[Saved entries]
____________
theorem EnginesGoOn.modEngine (s : State) (e : Nat) {f : Engine → Engine} (hf : ∀ x : Engine, x.GoneOn (f x)) : EnginesGoOn s (s.modEngine e f) := by
  refine ⟨rfl, fun d => ?_⟩
  by_cases h : d = e
  · subst h
    rw [State.engine_modEngine_same]
    exact hf _
  · rw [State.engine_modEngine_other _ _ h]
    exact .refl _

theorem EnginesGoOn.opticalFlag (s : State) (e kind flag row line epoch detail : Nat) :
    EnginesGoOn s (s.opticalFlag e kind flag row line epoch detail) := by
  unfold State.opticalFlag
  refine EnginesGoOn.trans ?_ (.modEngine _ e (fun _ => ⟨rfl, rfl, rfl, fun _ h => W1c.has_hit_of_has _ h⟩))
  exact (EnginesKept.optical ..).goOn

theorem EnginesKept.thaw (s : State) (k detail : Nat) : EnginesKept s (s.thaw k detail) :=
  .ite ((EnginesKept.modLoop ..).trans (.raise ..)) (.modLoop ..)

theorem EnginesGoOn.takeRow (s : State) (e q k cause old : Nat) (inj : Bool) : EnginesGoOn s (s.takeRow e q k cause old inj) := by
  refine EnginesGoOn.trans ?_ (EnginesKept.optical ..).goOn
  exact .modEngine s e (fun _ => ⟨rfl, rfl, rfl, fun _ h => W1c.has_hitN _ _ _ h⟩)

theorem EnginesGoOn.rotateRows (s : State) (e : Nat) : EnginesGoOn s (s.rotateRows e) := by
  unfold State.rotateRows
  dsimp only
  split
  · refine .ite (.refl s) (EnginesGoOn.trans ?_ (.modEngine _ e (fun _ => ⟨rfl, rfl, rfl, fun _ h => h⟩)))
    split
    · refine EnginesGoOn.trans ?_ (EnginesKept.thaw ..).goOn
      exact (EnginesGoOn.takeRow ..).trans (.modEngine _ e (fun _ => ⟨rfl, rfl, rfl, fun _ h => h⟩))
    · exact .refl s
  · exact .refl s

theorem EnginesGoOn.swapSets (s : State) (e : Nat) {f : Engine → Engine} (hf : ∀ x : Engine, x.GoneOn (f x)) : EnginesGoOn s (s.swapSets e f) :=
  (EnginesGoOn.modEngine s e hf).trans (.rotateRows ..)

theorem EnginesGoOn.takeSet (s : State) (c i : Nat) (r : TaskRun) : EnginesGoOn s (s.takeSet c i r) := by
  unfold State.takeSet
  dsimp only
  split
  · exact .swapSets s c (fun _ => ⟨rfl, rfl, rfl, fun _ h => W1c.has_hitN _ _ _ h⟩)
  · refine .ite (.refl s) (.ite (.opticalFlag ..) ?_)
    exact .swapSets s c (fun _ => ⟨rfl, rfl, rfl, fun _ h => h⟩)

/-! ### The engine's next task -/

theorem EnginesGoOn.beginOptical (s : State) (c i start : Nat) (r : TaskRun) : EnginesGoOn s (s.beginOptical c i start r) := by
  unfold State.beginOptical
  dsimp only
  refine EnginesGoOn.trans ?_ (EnginesKept.releaseHolds ..).goOn
  refine EnginesGoOn.trans ?_ (.modEngine _ c (fun _ => ⟨rfl, rfl, rfl, fun _ h => h⟩))
  exact (EnginesGoOn.takeSet s c i r).trans (EnginesKept.modCluster ..).goOn

theorem EnginesGoOn.beginBatch (s : State) (c i start : Nat) : EnginesGoOn s (s.beginBatch c i start) := by
  unfold State.beginBatch
  dsimp only
  refine EnginesGoOn.trans ?_ (.modEngine _ c (fun _ => ⟨rfl, rfl, rfl, fun _ h => h⟩))
  exact (EnginesKept.modCluster ..).goOn

/-- The free engine stalls until the end of a refresh under way, and takes its next task (R256, R287). -/
theorem engineNext_stalls (s : State) (c : Nat) : s.engineNext c = s
    ∨ EnginesGoOn (s.modEngine c (fun g => g.addStall (max (max s.now (s.engine c).freeAt) (s.engine c).refreshUntil
        - max s.now (s.engine c).freeAt))) (s.engineNext c) := by
  unfold State.engineNext
  split
  · exact .inl rfl
  · split
    · exact .inl rfl
    · split
      · exact .inr (.ite (.beginBatch ..) (.beginOptical ..))
      · exact .inl rfl

end Sys2Proof.Machine
end

section
/-! PROOFS. OPTICAL_MVM and WEIGHT_LOAD tasks complete, and the weight refresh (R252, R253, R256, R276, R279, R281, R378). -/

namespace Sys2Proof.Machine

theorem exec_opticalMvmComplete (s : State) (dt : Nat) (c : ClusterId) (i : Fin 4096) (n : Nat) (ws : List Clash) (noise : List Int) :
    exec (.opticalMvmComplete dt c i n ws noise) s
      = .next ((s.elapse dt).opticalComplete c ((s.elapse dt).taskKey c i) n ws noise) := rfl
theorem exec_weightLoadComplete (s : State) (dt : Nat) (c : ClusterId) (i : Fin 4096) (ws : List Clash) :
    exec (.weightLoadComplete dt c i ws) s = .next (((s.elapse dt).weightComplete c i ws).waitedCal c) := rfl
theorem exec_weightRefresh (s : State) (dt : Nat) (c : EngineId) :
    exec (.weightRefresh dt c) s = .next ((s.elapse dt).refreshWeights c) := rfl

/-! ## OPTICAL_MVM (R276, R279, R281) -/

theorem Engine.GoneOn.foldl_modEpoch (l : List Nat) (g : EpochInfo → EpochInfo) (x : Engine) :
    x.GoneOn (l.foldl (fun y ep => y.modEpoch ep g) x) := by
  induction l generalizing x with
  | nil => exact .refl x
  | cons ep l ih =>
    have hone : x.GoneOn (x.modEpoch ep g) := ⟨rfl, rfl, rfl, fun _ h => h⟩
    exact hone.trans (ih _)

/-- Epochs in which symbols were integrated, and how many there have been. -/
theorem Engine.GoneOn.integrated (l : List Nat) (n : Nat) (x : Engine) : x.GoneOn
    { l.foldl (fun (y : Engine) ep => y.modEpoch ep (fun i => { i with integrated := true })) x with symbols := n } :=
  (Engine.GoneOn.foldl_modEpoch l _ x).trans ⟨rfl, rfl, rfl, fun _ h => h⟩

theorem EnginesGoOn.integrate (s : State) (e from_ till symbols : Nat) : EnginesGoOn s (s.integrate e from_ till symbols) := by
  unfold State.integrate
  refine .modEngine s e (fun x => ?_)
  exact .integrated _ _ x

section
variable (s : State) (c i : Nat) (r : TaskRun)

/-- The results of an OPTICAL_MVM are written, its clips counted and its symbols integrated. -/
theorem EnginesGoOn.omWrite (n till : Nat) (late : Bool) (noise : Nat → Int) : EnginesGoOn s (s.omWrite c i n till r late noise).1 := by
  unfold State.omWrite
  extract_lets x d g vs vecs qs res ep t per dst orphaned written clashed clips escs counted
  have horphaned : EnginesKept s orphaned := .forEach (fun _ _ => .orphans ..) vs.2 s
  have hwritten : EnginesKept orphaned written := .forEach (fun _ _ => .writeAt ..) _ _
  have hclashed : EnginesKept written clashed := .ite (.refl _) (.clashWrites ..)
  have hcounted : EnginesGoOn clashed counted :=
    .modEngine _ c (fun _ => ⟨rfl, rfl, rfl, fun _ h => W1c.has_hitN _ _ _ (W1c.has_hitN _ _ _ h)⟩)
  exact (((horphaned.trans hwritten).trans hclashed).goOn.trans hcounted).trans (.ite (.refl _) (.integrate ..))

/-- An OPTICAL_MVM at its end, with what it met there and the stall of its symbols. -/
def State.stalled (n : Nat) (ws : List Clash) : State := (s.meets c i r.pass ws).1.modEngine c (fun g => g.stall n)

/-- What an OPTICAL_MVM that has all its vectors leaves: its output and the state of it. -/
def State.opticalOutput (n : Nat) (ws : List Clash) (noise : List Int) : State × Option Tag :=
  (s.stalled c i r n ws).omWrite c i (omVcount ((s.cluster c).task i)) (s.now - tailNs (omRate ((s.cluster c).task i)))
    { r with clashes := r.clashes ++ (s.meets c i r.pass ws).2 } (r.late || ((s.stalled c i r n ws).lateBy c i).isSome) (fun j => nth 0 noise j)

variable {s c i r}

/-- What an OPTICAL_MVM needs to come to its end: it has begun, its time and its stalls are over, and no line that it writes is held. -/
structure AtOpticalEnd (s : State) (c i : Nat) (r : TaskRun) (n : Nat) : Prop where
  running : s.running c i = some r
  kind : dKind ((s.cluster c).task i) = kOptical
  begun : r.begun = true
  ended : omNs ((s.cluster c).task i) r.replayed + n ≤ s.ran r + s.tailRest (omRate ((s.cluster c).task i))
  free : s.heldBack c i r = false

theorem opticalComplete_atEnd {n : Nat} (ws : List Clash) (noise : List Int) (h : AtOpticalEnd s c i r n) : s.opticalComplete c i n ws noise =
    (((s.opticalOutput c i r n ws noise).1.complete c i { r with clashes := r.clashes ++ (s.meets c i r.pass ws).2 }
      (s.opticalOutput c i r n ws noise).2).releaseHolds c).engineNext c := by
  have hn : ¬ (dKind ((s.cluster c).task i) ≠ kOptical ∨ (!r.begun) = true
      ∨ s.ran r + s.tailRest (omRate ((s.cluster c).task i)) < omNs ((s.cluster c).task i) r.replayed + n ∨ s.heldBack c i r = true) := by
    simp [h.kind, h.begun, h.free, h.ended]
  have hnow : (s.stalled c i r n ws).now = s.now := congrArg TimeState.clock (Met.meets s c i r.pass ws).enginesKept.time
  rw [State.opticalOutput, ← hnow]
  simp only [State.opticalComplete, h.running, if_neg hn]
  rfl

/-- The output stands in memory, and the task is over. -/
theorem opticalComplete_completes {n : Nat} (ws : List Clash) (noise : List Int) (h : AtOpticalEnd s c i r n) :
    (s.opticalComplete c i n ws noise).phaseOf c i = some .done
      ∧ (s.opticalComplete c i n ws noise).mem = (s.opticalOutput c i r n ws noise).1.mem := by
  rw [opticalComplete_atEnd ws noise h, phaseOf_engineNext, phaseOf_releaseHolds, engineNext_mem, (EngineKept.releaseHolds ..).mem, complete_mem]
  refine ⟨?_, rfl⟩
  rw [State.phaseOf, run_complete]
  rfl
____________
WHAT IS BEING ASKED: Only the lines above starting at the one containing "- max s.now" and ending at the one containing "variable (s : State)", both included, are to be returned, exactly as they read.

YOUR RESPONSE:
        - max s.now (s.engine c).freeAt))) (s.engineNext c) := by
  unfold State.engineNext
  split
  · exact .inl rfl
  · split
    · exact .inl rfl
    · split
      · exact .inr (.ite (.beginBatch ..) (.beginOptical ..))
      · exact .inl rfl

end Sys2Proof.Machine
end

section
/-! PROOFS. OPTICAL_MVM and WEIGHT_LOAD tasks complete, and the weight refresh (R252, R253, R256, R276, R279, R281, R378). -/

namespace Sys2Proof.Machine

theorem exec_opticalMvmComplete (s : State) (dt : Nat) (c : ClusterId) (i : Fin 4096) (n : Nat) (ws : List Clash) (noise : List Int) :
    exec (.opticalMvmComplete dt c i n ws noise) s
      = .next ((s.elapse dt).opticalComplete c ((s.elapse dt).taskKey c i) n ws noise) := rfl
theorem exec_weightLoadComplete (s : State) (dt : Nat) (c : ClusterId) (i : Fin 4096) (ws : List Clash) :
    exec (.weightLoadComplete dt c i ws) s = .next (((s.elapse dt).weightComplete c i ws).waitedCal c) := rfl
theorem exec_weightRefresh (s : State) (dt : Nat) (c : EngineId) :
    exec (.weightRefresh dt c) s = .next ((s.elapse dt).refreshWeights c) := rfl

/-! ## OPTICAL_MVM (R276, R279, R281) -/

theorem Engine.GoneOn.foldl_modEpoch (l : List Nat) (g : EpochInfo → EpochInfo) (x : Engine) :
    x.GoneOn (l.foldl (fun y ep => y.modEpoch ep g) x) := by
  induction l generalizing x with
  | nil => exact .refl x
  | cons ep l ih =>
    have hone : x.GoneOn (x.modEpoch ep g) := ⟨rfl, rfl, rfl, fun _ h => h⟩
    exact hone.trans (ih _)

/-- Epochs in which symbols were integrated, and how many there have been. -/
theorem Engine.GoneOn.integrated (l : List Nat) (n : Nat) (x : Engine) : x.GoneOn
    { l.foldl (fun (y : Engine) ep => y.modEpoch ep (fun i => { i with integrated := true })) x with symbols := n } :=
  (Engine.GoneOn.foldl_modEpoch l _ x).trans ⟨rfl, rfl, rfl, fun _ h => h⟩

theorem EnginesGoOn.integrate (s : State) (e from_ till symbols : Nat) : EnginesGoOn s (s.integrate e from_ till symbols) := by
  unfold State.integrate
  refine .modEngine s e (fun x => ?_)
  exact .integrated _ _ x

section
variable (s : State) (c i : Nat) (r : TaskRun)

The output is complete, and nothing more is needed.